The approach I implemented grouped detections by bounding-box area overlap: if two bounding boxes overlapped by more than a threshold fraction, they were considered detections of the same face. Within each group, the final bounding box was computed as the centroid mean of the group members. The overlap threshold controlled the trade-off between merging distinct faces (too high a threshold) and emitting multiple boxes for a single face (too low).
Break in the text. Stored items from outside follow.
-- ==== Sys2Proof/Machine/Core.lean ====
section
/-! DEFINITION. The machine as the host runs it. -/

def Sys2Proof.core : Host.Core := {
  State := Sys2Proof.Machine.State
  Fault := Sys2Proof.Machine.Fault
  Refusal := Sys2Proof.Machine.Refusal
  step := Sys2Proof.Machine.step
  reset := Sys2Proof.Machine.State.reset }
end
An alternative approach — used in OpenCV's implementation — filters by group size: discard any group with fewer than n detections (the minNeighbors parameter in OpenCV). This enforces spatial consistency: a face detected at only one scale and position is suspicious and may be a false positive; a face detected at 10 slightly varying windows is almost certainly real.

What I Learned

The algorithm's elegance is in how each component addresses one specific bottleneck, and how the components compose without interference. The integral image is a data structure that enables the feature evaluator; AdaBoost is a training procedure that selects good features and rejects bad ones; the cascade is an inference architecture that exploits the imbalanced prior (most windows are not faces) to skip work. None of these techniques are specific to faces — they're general tools applied to a face-shaped problem.

By 2009, when I submitted the thesis, the deep learning era was already beginning to stir. Convolutional networks trained on large datasets would eventually make the hand-crafted Haar features and the carefully calibrated AdaBoost selection seem quaint. But the cascade architecture — shallow early stages that reject cheaply, deep later stages that discriminate precisely — reappears in modern deep detection systems. MobileNet-SSD has cascade-shaped fast-path logic in it; so does YOLO's objectness score. The underlying intuition that computing on uninteresting regions is waste has not aged.